We don’t flush the toilet overnight unless absolutely necessary, since it will wake up whoever wasn’t peeing. That’s the main reason we follow that rule.
We don’t live in an area with any acute water shortages. While I’m all in favor of saving here and there, the amount we flush is a very small percentage of our water use. So, I generally flush.
Related to the other question, though, we don’t pee in the middle of the night, so we don’t have to worry about waking anyone.
We each have our own bathroom. Neither of us flushes urine, because we have well water. We don’t wash our cars at home, either. Our water is “free” but there’s always the concern that a drought will impact our water supply.
I couldn’t answer that question, as I do SCO 99% of the time. (The one percent being a store that doesn’t have SCO, and I’ll avoid that store in the future)
My DILs cousin works/manages the produce department at a grocery store. She asked him about people trying grapes before they buy them. He said - Why wouldn’t you?

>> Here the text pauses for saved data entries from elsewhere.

-- ==== Sys2Proof/Tests/Slice0.lean ====
section
/-! SUPPORT. Tests on fixed values, and for every obligation with hypotheses a concrete state and operands that meet them. Every expected
value stands in spec/: spec/30_encoding.md for words, spec/95_test_vectors.md for results, and the rule a docstring names. -/

namespace Sys2Proof.Tests

set_option Elab.async false

open Sys2Proof.Machine

/-! ### Helpers -/

/-- The answer is a next state of which `p` holds. -/
def ends (r : Result) (p : State → Bool) : Bool :=
  match r with
  | .next t => p t
  | _ => false

/-- The reset state with a phase and a cursor. -/
def unitAt (ph : Phase) (pt : BitVec 8) : State :=
  { State.reset with
    sponge := ⟨Vector.replicate 200 0, pt⟩
    phase := ph }

/-- The 200 bytes `00 01 .. C7` (95 section 2.4). -/
def x200 : Bytes := (List.range 200).map (BitVec.ofNat 8)

/-- The sponge state `ST[j] = j` (95 section 2.4). -/
def ramp : Vector Byte 200 := Vector.ofFn fun j => BitVec.ofNat 8 j.val

/-- A byte string as long as a register can hold, whatever `BMAX` is. -/
def full : Bytes := List.replicate bmax 0

theorem length_full : full.length = bmax := by simp [full]

/-- A length up to 200 fits, whatever `BMAX` is (R9). -/
theorem fits {n : Nat} (h : n ≤ 200) : ¬ bmax < n := by
  have := bmax_ge
  omega

theorem good_length {l : Nat} (h : l % 8 = 0 ∧ l / 8 ≤ 200) : ¬ badOutputLength l = true := by
  have := bmax_ge
  rw [badOutputLength_eq]
  omega

/-- The base point's y-coordinate (R197). -/
def gy : Nat :=
  0x11DD4B4952F9B741BDB15C806D24013B3EBF3BE43295904D1E4050B3C80F5920A145616EBB481557D7BFA955CBFB1CFD4E064B0DE40F93E22F8BCDFB41D0093B10C

/-- A pair off the curve (R206). -/
def offCurve : Point := ⟨fe 1, fe 1⟩

/-- `finv(376014)` (95 section 6.5). -/
def u : Nat :=
  0x18521A257C7BC8F648DCA9EDBC1C5C4826B41DD4C0506F7B2B0DD6A58A99E42082C319A2C489BD3CFCAC698CBDDCFC8AF2C79C2455951FBD1D9D5399EFA15686B11

/-- A pair off the curve whose doubling divides by zero (95 section 6.5). -/
def bad : Point where
  x := fe 1
  y := fe
    0x9007D520EE49B39821C27B6EDB1B1A1147BF1966DDEBE03CCD49F579EAE3A34AAF78111A3BA6D6CF2EA33F1FDC597EB583CC5437320B241FEC80325F6073954339

/-- Two registers of each file set to what a test needs. -/
def withN (i : NReg) (v : Nat) (s : State) : State := s.writeN i (BitVec.ofNat 521 v)

/-! ### Well-formedness: the one check and the terms it refuses (R73) -/

theorem test_wf_refuses_round_24 : Instr.wf (.kround 24) = false := by decide

theorem test_wf_refuses_round_31 : Instr.wf (.kround 31) = false := by decide

theorem test_wf_accepts_round_23 : Instr.wf (.kround 23) = true := by decide

/-! ### Decoding: one word of every command, written out field by field from R70 to R74 as `imm rb ra rd op` -/

theorem test_decode_kround : decode 0b00000001011100000000000000010000#32 = .ok (.kround 23) := by decide

theorem test_decode_keccakf : decode 0b00000000000000000000000000010001#32 = .ok .keccakf := by decide

theorem test_decode_stld : decode 0b00000000000000000111000000010010#32 = .ok (.stld 7) := by decide

theorem test_decode_strd : decode 0b00000000000000000000010100010011#32 = .ok (.strd 5) := by decide

theorem test_decode_sinit : decode 0b00000000000000000000000000100000#32 = .ok .sinit := by decide

theorem test_decode_absorb : decode 0b00000000000000000110000000100001#32 = .ok (.absorb 6) := by decide

theorem test_decode_final : decode 0b00001010010100000000000000100010#32 = .ok (.final 0xA5) := by decide

theorem test_decode_squeeze : decode 0b00000000000000000011010000100011#32 = .ok (.squeeze 4 3) := by decide

theorem test_decode_sdone : decode 0b00000000000000000000000000100100#32 = .ok .sdone := by decide

theorem test_decode_lenc : decode 0b00000000000000000011010100110000#32 = .ok (.lenc 5 3) := by decide

theorem test_decode_renc : decode 0b00000000000000000001011000110001#32 = .ok (.renc 6 1) := by decide

theorem test_decode_encstr : decode 0b00000000000000000010010100110010#32 = .ok (.encstr 5 2) := by decide

theorem test_decode_bytepad : decode 0b00000000000000110100010100110011#32 = .ok (.bytepad 5 4 3) := by decide

theorem test_decode_bcat : decode 0b00000000000000010000001000110100#32 = .ok (.bcat 2 0 1) := by decide

theorem test_decode_bxor : decode 0b00000000000001000110011100110101#32 = .ok (.bxor 7 6 4) := by decide

theorem test_decode_b2i : decode 0b00000000000000000111001100110110#32 = .ok (.b2i 3 7) := by decide

theorem test_decode_i2b : decode 0b00000000000000000100010100110111#32 = .ok (.i2b 5 4) := by decide

theorem test_decode_nli : decode 0b10100101110000000000011100111000#32 = .ok (.nli 7 0xA5C) := by decide

theorem test_decode_bclr : decode 0b00000000000000000000011000111001#32 = .ok (.bclr 6) := by decide

theorem test_decode_cshake : decode 0b00000000000000000000000001000000#32 = .ok .cshake := by decide

theorem test_decode_kmacxof : decode 0b00000000000000000000000001000001#32 = .ok .kmacxof := by decide

theorem test_decode_pneut : decode 0b00000000000000000000001101010000#32 = .ok (.pneut 3) := by decide

theorem test_decode_pgen : decode 0b00000000000000000000001001010001#32 = .ok (.pgen 2) := by decide

theorem test_decode_pfromx : decode 0b00000000000100000011001001010010#32 = .ok (.pfromx 2 3 1) := by decide

theorem test_decode_pneg : decode 0b00000000000000000011000101010011#32 = .ok (.pneg 1 3) := by decide

theorem test_decode_padd : decode 0b00000000000000010000001001010100#32 = .ok (.padd 2 0 1) := by decide

theorem test_decode_pscale : decode 0b00000000000000100111001101010101#32 = .ok (.pscale 3 7 2) := by decide

theorem test_decode_pgetx : decode 0b00000000000000000010011001010110#32 = .ok (.pgetx 6 2) := by decide

theorem test_decode_pgety : decode 0b00000000000000000011011101010111#32 = .ok (.pgety 7 3) := by decide

theorem test_decode_pset : decode 0b00000000000001010110001101011000#32 = .ok (.pset 3 6 5) := by decide

theorem test_decode_keygen : decode 0b00000000000000000000000001100000#32 = .ok .keygen := by decide

theorem test_decode_symenc : decode 0b00000000000000000000000001100001#32 = .ok .symenc := by decide

theorem test_decode_symdec : decode 0b00000000000000000000000001100010#32 = .ok .symdec := by decide

theorem test_decode_asymenc : decode 0b00000000000000000000000001100011#32 = .ok .asymenc := by decide

theorem test_decode_asymdec : decode 0b00000000000000000000000001100100#32 = .ok .asymdec := by decide

theorem test_decode_sign : decode 0b00000000000000000000000001100101#32 = .ok .sign := by decide

theorem test_decode_verify : decode 0b00000000000000000000000001100110#32 = .ok .verify := by decide


/-! ### Words that are no command, with the ground of R75 (95 section 8.1) -/

theorem test_illegal_op : decode 0x00000000 = .error .unknownOpcode := by decide

theorem test_illegal_op_3A : decode 0x0000003A = .error .unknownOpcode := by decide

theorem test_illegal_unused_rd : decode 0x00000110 = .error .unusedField := by decide

theorem test_illegal_unused_imm : decode 0x00100011 = .error .unusedField := by decide

theorem test_illegal_unused_rb : decode 0x00017723 = .error .unusedField := by decide

theorem test_illegal_unused_ra : decode 0x00001038 = .error .unusedField := by decide

theorem test_illegal_b8 : decode 0x00008012 = .error .registerRange := by decide

theorem test_illegal_n8 : decode 0x00038355 = .error .registerRange := by decide

theorem test_illegal_p4 : decode 0x00000450 = .error .registerRange := by decide

theorem test_illegal_p4_in_rb : decode 0x00043354 = .error .registerRange := by decide

theorem test_illegal_round_24 : decode 0x01800010 = .error .immediateRange := by decide

theorem test_illegal_final_imm : decode 0x10000022 = .error .immediateRange := by decide

theorem test_illegal_lsb_2 : decode 0x00203252 = .error .immediateRange := by decide

/-- The opcode map has a row for each of the 37 commands, and no word fits two rows. -/
theorem test_table_rows : opcodeTable.length = 37 ∧
    opcodeTable.Pairwise (fun a b => a.pattern &&& b.mask ≠ b.pattern &&& a.mask) := by decide +kernel

/-! ### The step and the host -/

/-- The word of SINIT placed next runs as the first command after reset (R58, R121). -/
theorem test_step_runs_word : ends (step (State.reset.withFetchWord 32 0x20)) (fun t => t.status == 0x00880020#32) = true := by
  decide +kernel

/-- An illegal word after reset (95 section 8.1). -/
theorem test_step_illegal : ends (step (State.reset.withFetchWord 32 0x67)) (fun t => t.status == 0x00880004#32) = true := by
  decide +kernel

/-- `HostWriteN(3, 2^521)` is refused, and `ERR` is not sticky (95 section 8.4). -/
theorem test_host_write_refused :
    ends (hostAct (.writeN 3 (Int.ofNat (2 ^ 521))) State.reset) (fun t => t.status == 0x00880003#32 && t.readN 3 == 0) = true := by
  decide +kernel

/-- Reading `STATUS` after reset (R41). -/
theorem test_host_read_status :
    ends (hostAct .readStatus State.reset) (fun t => t.replies == [.status 0x00880000#32]) = true := by decide +kernel

/-! ### The permutation -/

/-- `theta` of 95 section 2.5. -/
theorem test_theta : theta ((Vector.replicate 25 0).set 0 1) =
    #v[1, 1, 0, 0, 2, 0, 1, 0, 0, 2, 0, 1, 0, 0, 2, 0, 1, 0, 0, 2, 0, 1, 0, 0, 2] := by decide +kernel

/-- `rho_pi` of `A[i] = i + 1` (95 section 2.5). -/
theorem test_rho_pi : rhoPi (Vector.ofFn fun i => BitVec.ofNat 64 (i.val + 1)) =
    #v[0x0000000000000001, 0x0000700000000000, 0x0000680000000000, 0x0000000002600000, 0x0000000000064000,
       0x0000000040000000, 0x0000000000A00000, 0x0000000000000058, 0x0002200000000000, 0xE000000000000002,
       0x0000000000000004, 0x0000000000000200, 0x000000001C000000, 0x0000000000001400, 0x0000000000540000,
       0x0000000028000000, 0x0000006000000000, 0x0000000000003000, 0x0000000000090000, 0x1800000000000000,
       0xC000000000000000, 0x0480000000000000, 0x0000078000000000, 0x0000200000000000, 0x0000000000000058] := by decide +kernel

/-- `chi` of 95 section 2.5, row 0. -/
theorem test_chi :
    let a := chi (((((Vector.replicate 25 0).set 0 0xFFFFFFFFFFFFFFFF).set 1 0x00000000FFFFFFFF).set 2 0x0F0F0F0F0F0F0F0F).set 4
      0xAAAAAAAAAAAAAAAA)
    a[0] = 0xF0F0F0F0FFFFFFFF ∧ a[1] = 0x00000000FFFFFFFF ∧ a[2] = 0xA5A5A5A5A5A5A5A5 ∧ a[3] = 0x5555555555555555 ∧
      a[4] = 0xAAAAAAAAAAAAAAAA ∧ a[5] = 0 := by decide +kernel

/-- `ROTC` is the triangular numbers modulo 64 (R104). -/
theorem test_rotc : ∀ k : Fin 24, rotc.get k = (k.val + 1) * (k.val + 2) / 2 % 64 := by decide +kernel

/-- Entries 2, 7, 12 and 19 of R108's table, and the XOR of its 24 entries, worked out from the printed table. -/
theorem test_round_constants :
    roundConstants.get 2 = 0x800000000000808A ∧ roundConstants.get 7 = 0x8000000000008009 ∧
      roundConstants.get 12 = 0x000000008000808B ∧ roundConstants.get 19 = 0x800000008000000A ∧
      roundConstants.toList.foldl (· ^^^ ·) 0 = 0x800000000000800A := by decide +kernel

/-- KROUND 0 on `ST[j] = j` (95 section 2.4). -/
theorem test_kround :
    ends (exec (.kround 0) { State.reset with sponge := ⟨ramp, 0⟩ })
      (fun t => (lanesOf t.sponge.st)[0] == 0x7E0C1AC8F6C4D241 && (lanesOf t.sponge.st)[24] == 0xDBD5CDC6FFF3EBE2) = true := by
  decide +kernel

Because it’s weird to eat standing up in a public grocery store. Because you haven’t paid for them. Because grapes are grapes, and you’re not going to get any new information by eating one or two.
On the crime/plea bargain question, that sounds like a good opportunity to waive jury and have a bench trial. (depending on the judges in your jurisdiction). But generally, I also trust juries to figure out complicated things.